"Four by Sondheim"
「トットのマイ・フレンズ」(新潮文庫)には、「メリーさん」以外に、ユル・ブリンナー、テネシー・ウィリアムズ、向田邦子、渥美清、坂本九などの章があり、黒柳徹子本人が彼らと会ったときのこと、および他人から聞いたエピソードによって、各人物像が浮き彫りにされています。
今回この本を読み直したのは「ゼロ・モステル」の章のためでした。ゼロ・モステルは、「屋根の上のバイオリン弾き」のテビエ役をブロードウェイ初演(1964年)で演じた天才肌のコメディアンですが、ノーマン・ジュイソン監督の映画版(1971年)では彼でなくトポルがテビエを演じたため、日本ではあまりなじみがないスターだと思います。モステルの主演した、メル・ブルックス脚本・監督の映画「プロデューサーズ」(1968年)は、最近でこそオリジナルもミュージカル版も人気がありますが、長らく日本未公開でした。「屋根の上のバイオリン弾き」の前に主演したミュージカル「ローマで起った奇妙な出来事」も、日本ではあまり頻繁に上演されていないようですし、リチャード・レスター監督による映画版(1966年)はカルト作品扱いで、広く知られているとは言いがたいです。今週末にBSハイビジョンで放送予定なので、これがきっかけで「プロデューサーズ」のように徐々に知名度が上がっていってほしいです。
その「ローマで起った奇妙な出来事」をはじめ、「リトル・ナイト・ミュージック」、「スウィーニー・トッド」、「ジョージの恋人」という4つのミュージカルの台本を収めたのが、現在少しずつ読んでいる"Four by Sondheim"(Applause刊、2000年)です。4つともスティーブン・ソンドハイムが作詞・作曲を手がけていますが、台本作者はそれぞれ違っています。アマゾン・コムで調べると、各作品の台本は個別にも出版されています。"Four by Sondheim"には、台本のほか、各作品の関係者による序文、アル・ハーシュフェルドのイラスト、セットや衣装のデザイン画、ステージ写真、カットされた曲の歌詞、主な上演の配役一覧、主なディスコグラフィーが付録になっていて、ファンのための愛蔵版といったところでしょうか。楽譜以外の資料がそろっている本です。ミュージカルの作詞・作曲を手がけた人は多いけれど、このような本が出ているのはソンドハイムくらいでしょう。それだけ彼の評価が高く、支持する人が多いのだと思います。

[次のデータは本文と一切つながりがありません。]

def cardTimed (c : List Byte) : Bool := bitAt (cardFlags c) 0
def cardGroup (c : List Byte) : Bool := bitAt (cardFlags c) 1
def cardNoRelease (c : List Byte) : Bool := bitAt (cardFlags c) 2

/-- What names a card in every run of a deterministic launch: its bytes, its block, its team and its number. -/
def State.cardKey (s : State) (k : Card) : Nat := (ofBytes (k.bytes ++ k.blk) * 2 ^ 32 + s.tm.ref.team) * 2 ^ 32 + k.seq

/-- The types of R288. -/
def cardTypeOk (ty : Nat) : Bool := (1 ≤ ty && ty ≤ 6) || (0x10 ≤ ty && ty ≤ 0x13)

/-- The types of reduced service (R472). -/
def cardTypeReduced (ty : Nat) : Bool := 1 ≤ ty && ty ≤ 3

/-- Bytes of a type's parameter block (R288, R312). -/
def paramSize (ty : Nat) : Nat := if ty == 5 || ty == 0x10 then 128 else 64

/-- Two regions share a byte of one space (R149). -/
def regionsMeet (a : DWord) (n : Nat) (b : DWord) (m : Nat) : Bool :=
  if regionIsStore a != regionIsStore b then false
  else if regionIsStore a then
    regionSpace a == regionSpace b && regionOffset a < regionOffset b + m && regionOffset b < regionOffset a + n && n != 0 && m != 0
  else a.toNat < b.toNat + m && b.toNat < a.toNat + n && n != 0 && m != 0

/-! ### The checks of R285 -/

/-- The first failing check: its cause. -/
inductive CardErr where
  | format
  | handle (h : Nat)
  | permission
  | bounds (off : Nat)
  | tensor (off : Nat)
  deriving DecidableEq, Repr

/-- Whether a region of a type may name its space: global, or the stores listed (R111, R288). -/
def spaceOk (r : DWord) (len : Nat) (stores : List Nat) (global : Bool) : Bool :=
  len == 0 || (if regionIsStore r then stores.contains (regionSpace r) else global)

/-- Step 4. -/
def cardSpacesOk (c : List Byte) : Bool :=
  let rd := spaceOk (cardRbase c) (cardRlen c)
  let wr := spaceOk (cardWbase c) (cardWlen c)
  match cardType c with
  | 1 | 2 | 3 => rd [0, 1, 3] true && wr [0, 1, 2, 3] true
  | 4 => rd [0] true && wr [] false
  | 5 => rd [] true && wr [1, 2] false
  | 6 => rd [] true && wr [3] false
  | _ => rd [] true && wr [] true

/-- A field within limits. -/
def within (x lo hi : Nat) : Bool := lo ≤ x && x ≤ hi

/-- Lowest and highest end of a strided extent: y steps of sy and z steps of sz about offset 0. -/
def extentLow (ys zs : Nat) (sy sz : Int) : Int := min 0 ((ys - 1 : Nat) * sy) + min 0 ((zs - 1 : Nat) * sz)
def extentHigh (ys zs : Nat) (sy sz : Int) : Int := max 0 ((ys - 1 : Nat) * sy) + max 0 ((zs - 1 : Nat) * sz)

/-- COPY (R289). -/
def copyParamOk (c b : List Byte) : Bool :=
  let x := field b 8 4
  let y := field b 12 4
  let z := field b 16 4
  let st := fun o => sextN (field b o 4) 32
  within x 4 (2 ^ 24) && x % 4 == 0 && within y 1 65536 && within z 1 65536 && zeroBytes b 20 4 && zeroBytes b 40 24 &&
    st 24 % 4 == 0 && st 28 % 4 == 0 && st 32 % 4 == 0 && st 36 % 4 == 0 &&
    (cardRbase c).toNat % 4 == 0 && (cardWbase c).toNat % 4 == 0 &&
    extentLow y z (st 24) (st 28) ≥ 0 && extentHigh y z (st 24) (st 28) + x ≤ (cardRlen c : Int) &&
    extentLow y z (st 32) (st 36) ≥ 0 && extentHigh y z (st 32) (st 36) + x ≤ (cardWlen c : Int) &&
    !regionsMeet (cardRbase c) (cardRlen c) (cardWbase c) (cardWlen c)

/-- GATHER and SCATTER (R290). Their strides are taken as unsigned: DESIGN CHOICE (log entry 88). -/
def indexedParamOk (t : Team) (c b : List Byte) : Bool :=
  let row := field b 8 4
  let n := field b 12 4
  let idx := field b 16 4
  let ss := field b 20 4
  let ds := field b 24 4
  let stat := field b 28 4
  within row 4 65536 && row % 4 == 0 && within n 1 65536 && idx % 4 == 0 && ss % 4 == 0 && ds % 4 == 0 &&
    (stat == 0xFFFFFFFF || (stat % 4 == 0 && stat + 4 ≤ t.decl.lstore)) && zeroBytes b 32 32 &&
    idx + 4 * n ≤ t.decl.lstore &&
    (if cardType c == 2 then (n - 1) * ds + row ≤ cardWlen c else (n - 1) * ss + row ≤ cardRlen c)

/-- XPOSE (R291). -/
def xposeParamOk (t : Team) (c b : List Byte) : Bool :=
  let blk := field b 8 4
  let p := field b 12 2
  let ss := field b 16 4
  let peer := field b 20 4
  within blk 16 (2 ^ 20) && blk % 16 == 0 && within p 1 4096 && field b 14 2 < p && blk ≤ ss && ss % 16 == 0 &&
    peer % 8 == 0 && peer + 8 * p ≤ t.decl.lstore && zeroBytes b 24 40 && (p - 1) * ss + blk ≤ cardRlen c

/-- The conditions of R57 on a tensor header record. -/
def tensorOk (r : List Byte) : Bool :=
  let fmt := field r 0 1
  let kind := field r 1 1
  let gs := field r 2 1
  let hs := field r 3 1
  let asym := fmt == 0x18 || fmt == 0x19
  let h := headerBytes' kind
  let row := field r 8 4 * fmtBits fmt / 8
  [0x01, 0x02, 0x03, 0x04, 0x05, 0x06, 0x08, 0x09, 0x0A, 0x0B, 0x0C, 0x10, 0x11, 0x12, 0x13, 0x18, 0x19].contains fmt &&
    (if asym then (kind == 1 || kind == 2) && within gs 1 3
     else if isMx fmt then kind == 3 && gs == 1
     else kind == 0 && gs == 0 && hs == 0) &&
    (hs == 0 || (asym && hs ≤ gs)) &&
    within (field r 8 4) 1 (2 ^ 31) && within (field r 12 4) 1 (2 ^ 31) &&
    (gs == 0 || field r 8 4 % groupElems gs == 0) && (fmtBits fmt != 4 || field r 8 4 % 2 == 0) &&
    row ≤ field r 16 8 && field r 16 8 % 16 == 0 && field r 24 8 % 16 == 0 &&
    (kind == 0 || (field r 32 8 % h == 0 && field r 40 8 % h == 0)) && zeroBytes r 4 4 && zeroBytes r 56 8

/-- n bytes at a region word lie in the write region. -/
def inWrite (c : List Byte) (r : DWord) (n : Nat) : Bool :=
  regionOk r && regionIsStore r && regionSpace r == regionSpace (cardWbase c) && regionOffset (cardWbase c) ≤ regionOffset r &&
    regionOffset r + n ≤ regionOffset (cardWbase c) + cardWlen c

/-- QUANT beyond R57 (R292). -/
def quantParamOk (c b : List Byte) : Bool :=
  let r := b.drop 64
  let fmt := field r 0 1
  let sf := field b 8 1
  let d0 := field r 8 4
  let d1 := field r 12 4
  let g := groupElems (field r 2 1)
  (sf == 8 || sf == 9 || sf == 0xA || sf == 0xB) && zeroBytes b 9 7 && field b 16 8 % 16 == 0 && zeroBytes b 24 40 &&
    (fmt == 0x18 || fmt == 0x19) && cardWlen c != 0 && regionIsStore (cardWbase c) &&
    inWrite c (BitVec.ofNat 64 (field r 24 8)) ((d1 - 1) * field r 16 8 + d0 * fmtBits fmt / 8) &&
    inWrite c (BitVec.ofNat 64 (field r 32 8)) ((d1 - 1) * field r 40 8 + d0 / g * headerBytes' (field r 1 1)) &&
    (d1 - 1) * field b 16 8 + d0 * fmtBits sf / 8 ≤ cardRlen c

/-- MXPRE (R293). -/
def mxpreParamOk (c b : List Byte) : Bool :=
  let sf := field b 8 1
  let df := field b 9 1
  let rows := field b 12 2
  let cols := field b 14 2
  let ss := field b 16 4
  let ds := field b 20 4
  (df == 8 || df == 9 || df == 0xA || df == 0xB || df == 6) && (sf == df || (df == 9 && (sf == 0xA || sf == 0xB)) || (df == 8 && sf == 9)) &&
    zeroBytes b 10 2 && within rows 1 256 && within cols 1 256 && ss % 4 == 0 && ds % 16 == 0 && zeroBytes b 24 40 &&
    (rows - 1) * ds + cols * fmtBits df / 8 ≤ cardWlen c &&
    (cardRlen c == 0 || (rows - 1) * ss + cols * fmtBits sf / 8 ≤ cardRlen c)

/-- Arrays of a compositor card: offset and length in bytes from their region's base. -/
structure CompArrays where
  reads : List (Nat × Nat)
  writes : List (Nat × Nat)
  deriving DecidableEq, Repr

/-- The arrays of a compositor card's block (R314, R318). -/
def compArrays (ty : Nat) (det : Bool) (b : List Byte) : CompArrays :=
  let o := fun k => 64 * field b k 4
  let n := field b 8 4
  let w := field b 12 2
  let h := field b 14 2
  let tiles := ceilDiv w 16 * ceilDiv h 16
  let pairs := 8 * field b 28 4
  match ty with
  | 0x10 => ⟨[(o 84, 64 * n)], [(o 88, 48 * n)]⟩
  | 0x11 => ⟨[(o 16, 48 * n)], [(o 20, pairs), (o 24, 8 * tiles), (o 32, 4)]⟩
  | 0x12 => ⟨[(o 16, 48 * n), (o 20, pairs), (o 24, 8 * tiles)], [(o 32, 32 * w * h), (o 36, 16 * w * h)]⟩
  | _ =>
    ⟨[(o 16, 48 * n), (o 20, pairs), (o 24, 8 * tiles), (o 32, 32 * w * h), (o 36, 16 * w * h), (o 40, 16 * w * h)],
      (o 44, 48 * n) :: if det then [(o 60, 48 * field b 28 4)] else []⟩

/-- No two of the ranges share a byte. -/
def disjointRanges : List (Nat × Nat) → Bool
  | [] => true
  | x :: rest => rest.all (fun y => x.1 + x.2 ≤ y.1 || y.1 + y.2 ≤ x.1) && disjointRanges rest

/-- Reserved bytes and limits of a compositor card's block. -/
def compFieldsOk (ty : Nat) (b : List Byte) : Bool :=
  let fin := fun k => f32finite (field b k 4)
  let zero32 := fun k => field b k 4 % 2 ^ 31 == 0
  within (field b 8 4) 1 (2 ^ 24) && within (field b 12 2) 1 8192 && within (field b 14 2) 1 8192 &&
    (match ty with
     | 0x10 =>
       fin 64 && fin 68 && fin 72 && fin 76 && !zero32 64 && !zero32 68 && fin 80 && f32lt 0 (field b 80 4) && zeroBytes b 92 36
     | 0x11 => within (field b 28 4) 1 (2 ^ 28) && zeroBytes b 36 28
     | 0x12 => within (field b 28 4) 1 (2 ^ 28) && zeroBytes b 40 8 && zeroBytes b 60 4
     | _ => within (field b 28 4) 1 (2 ^ 28))

/-- A compositor card (R312). -/
def compParamOk (det : Bool) (c b : List Byte) : Bool :=
  let a := compArrays (cardType c) det b
  let base := (cardWbase c).toNat
  compFieldsOk (cardType c) b && a.reads.all (fun x => x.1 + x.2 ≤ cardRlen c) && a.writes.all (fun x => x.1 + x.2 ≤ cardWlen c) &&
    disjointRanges a.writes && a.writes.all fun x => !regionsMeet (BitVec.ofNat 64 (base + x.1)) x.2 (cardRbase c) (cardRlen c)

/-- Step 6 but for R57. -/
def cardParamOk (t : Team) (c b : List Byte) : Bool :=
  match cardType c with
  | 1 => copyParamOk c b
  | 2 | 3 => indexedParamOk t c b
  | 4 => xposeParamOk t c b
  | 5 => quantParamOk c b
  | 6 => mxpreParamOk c b
  | _ => compParamOk (t.decl.det != 0) c b

/-- The binding of a handle equals a region. -/
def bindingIs (h : Handle) (r : DWord) (len : Nat) : Bool := h.region == r && h.len.toNat == len

/-- The checks of R285 from step 2 on. Of the parameter rules of QUANT, R57's are taken before R292's: DESIGN CHOICE (log entry
117). -/
def cardCheck (reduced : Bool) (t : Team) (c : List Byte) : Option CardErr :=
  let p := cardParam c
  let h := cardHandle c
  if t.ring.size == 0 || t.ring.stopped || !cardTypeOk (cardType c) || (reduced && !cardTypeReduced (cardType c)) ||
      cardFlags c ≥ 8 || !zeroBytes c 3 1 || !regionOk (cardRbase c) || !regionOk (cardWbase c) || p % 64 != 0 then
    some .format
  else if h != 0xFF && h ≥ t.decl.handles then some (.handle h)
  else if !cardSpacesOk c then some .permission
  else if cardRlen c != 0 && !t.regionFits (cardRbase c) (cardRlen c) then some (.bounds (regionOffset (cardRbase c)))
  else if cardWlen c != 0 && !t.regionFits (cardWbase c) (cardWlen c) then some (.bounds (regionOffset (cardWbase c)))
  else if p + paramSize (cardType c) > t.decl.lstore then some (.bounds p)
  else
    let b := t.lst.read p (paramSize (cardType c))
    if cardType c == 5 && !tensorOk (b.drop 64) then some (.tensor (p + 64))
    else if !cardParamOk t c b then some .format
    else if h != 0xFF && !bindingIs (t.handle h) (cardRbase c) (cardRlen c) && !bindingIs (t.handle h) (cardWbase c) (cardWlen c) then
      some .format
    else none

/-! ### ENQ (R281) -/

/-- Appended cards that have not retired; on a stopped ring those not accepted count as retired (R283). -/
def Team.unretired (t : Team) : Nat :=
  t.ring.cards.length + t.ring.again.length + if t.ring.stopped then 0 else (BitVec.ofNat 32 (t.lst.readNat 0 4) - t.ring.accepted).toNat

/-- The card is stored and NOTIFY released, or the thread waits while the ring is full, also where the ring stops meanwhile:
DESIGN CHOICE (log entry 87). -/
def enqAppend (o : EFmt) (c : List Byte) (s : State) : State :=
  let e := s.tm.ring.size
  if s.tm.unretired ≥ e then (s.mapTh fun t => { t with copy := some c }).block .ring
  else
    let n := s.tm.lst.readNat 0 4
    let s := s.storeWrite 0 (32 + 32 * (n % e)) c
    let s := ((s.release 0).storeWrite 0 0 (toBytes 4 ((n + 1) % 2 ^ 32))).noteAppend
    (s.mapTh fun t => { t with copy := none }).pendTo o.d 1 n

/-- What a failing check raises at the ENQ. -/
def State.cardTrap (s : State) (e : CardErr) : State :=
  match e with
  | .format => s.raise cCardFormat 0
  | .handle h => s.handleRange h none
  | .permission => s.raise cEnginePerm 0
  | .bounds o => s.raise cBounds o
  | .tensor o => s.raise cTensor o

def execEnq (o : EFmt) (s : State) : Out :=
  .next <|
    if s.active o.g then
      if s.th.migrated then s.raise cMigrated 0
      else
        match s.th.copy with
        | some c => enqAppend o c s
        | none =>
          let c := toBytes 32 (s.srcs o.a 8)
          match cardCheck (s.iod.service == .reduced) s.tm c with
          | some e => s.cardTrap e
          | none =>
            match s.tm.badIn 0 (cardParam c) (paramSize (cardType c)) with
            | some q => s.raise cDataError (16 * q)
            | none => enqAppend o c s
    else s

/-! ### Acceptance (R283) -/

/-- The append that a card belongs to: the first whose count lies beyond it (R150). -/
def Ring.appendOf (r : Ring) (n : Word) : Option Append := r.appends.find? fun a => countBefore n a.upto

/-- The append of the card that the sequencer accepts next: one that had been accepted before the team was saved, whether or not
the ring has stopped since (R283, R451); else the card at the count. -/
def Ring.nextCard (r : Ring) (notify : Word) (turn : Nat) : Option Append :=
  let ahead := (notify - r.accepted).toNat
  if r.size == 0 || r.cards.length ≥ r.size then none
  else if !r.again.isEmpty then r.again.head?
  else if r.stopped || ahead < 1 || ahead > r.size then none
  else some { (r.appendOf r.accepted).getD ⟨0, turn, 0⟩ with upto := r.accepted + 1 }

/-- The ring once its next card is accepted. -/
def Ring.takeNext (r : Ring) (k : Card) : Ring :=
  if !r.again.isEmpty then { r with cards := r.cards ++ [k], again := r.again.tail }
  else { r with
    accepted := r.accepted + 1, cards := r.cards ++ [k], appends := r.appends.filter fun x => countBefore (r.accepted + 1) x.upto }

/-- CARD_ACCEPT: the sequencer acquires NOTIFY, reads the next card and checks it. With a refused card stop those after it. -/
def execCardAccept (r : TeamRef) (s : State) : Out :=
  .next <|
    match s.runningTeam r with
    | none => s
    | some t =>
      match t.ring.nextCard (BitVec.ofNat 32 (t.lst.readNat 0 4)) s.turns with
      | none => s
      | some a =>
        let n := a.upto - 1
        let at' := 32 + 32 * (n.toNat % t.ring.size)
        let c := t.lst.read at' 32
        if t.badRange 0 at' 32 then s.killContext r.ctx 0x40 0
        else
          match cardCheck (s.iod.service == .reduced) { t with ring := { t.ring with stopped := false } } c with
          | some _ =>
            s.setTeam { t with ring := { t.ring with stopped := true, again := [] }, imprecise := t.imprecise ++ [(cEngineCard, at')] }
          | none =>
            if t.badRange 0 (cardParam c) (paramSize (cardType c)) then s.killContext r.ctx 0x40 0
            else
              let h := cardHandle c
              let k : Card :=
                { seq := n.toNat, bytes := c, blk := t.lst.read (cardParam c) (paramSize (cardType c)), tid := a.tid, place := a.place
                  phase := .waiting
                  writing := h != 0xFF && bindingIs (t.handle h) (cardWbase c) (cardWlen c)
                  exp2 := BitVec.ofNat 32 (ftabRec t.ftab 2).deg :: (ftabRec t.ftab 2).c, early := none
                  since := s.time }
              { s with turns := s.turns + 1 }.setTeam { t with ring := t.ring.takeNext k }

「ローマで起った奇妙な出来事」の台本は、ほかの3作品と比べると、ページ数が少ないです。その理由は、11ページの登場人物一覧の下に書かれている、作者のメモを見て分かりました。これはボードビリアンのための台本だから、台本に書かれていないアドリブや滑稽な仕草が実際の上演では追加されるので、その部分は出演者や読者が補ってほしい、というのです。ゼロ・モステルはアドリブが得意でした。ノーマン・ジュイソン監督が映画化にあたって彼をテビエ役に選ばなかったのは、撮影がアドリブで滞ってしまうのを恐れたからだという説もあります。「トットのマイ・フレンズ」にも、「屋根の上のバイオリン弾き」がモステルの主演で再演されたとき、観客はスタンディング・オベーションしたのに、振付のジェローム・ロビンスら関係者は立ち上がらず、モステルが本番でリハーサルと違う要素を付け加えたことを非難したというエピソードがありました。ミュージカルにもいろいろ種類があり、アドリブがふさわしい作品と、ふさわしくない作品があるのでしょう。「ローマで起った奇妙な出来事」はアドリブを前提に書いてあるわけだから、固定された映画版より、生の舞台で見るほうがずっと楽しめるタイプの作品なのかもしれません。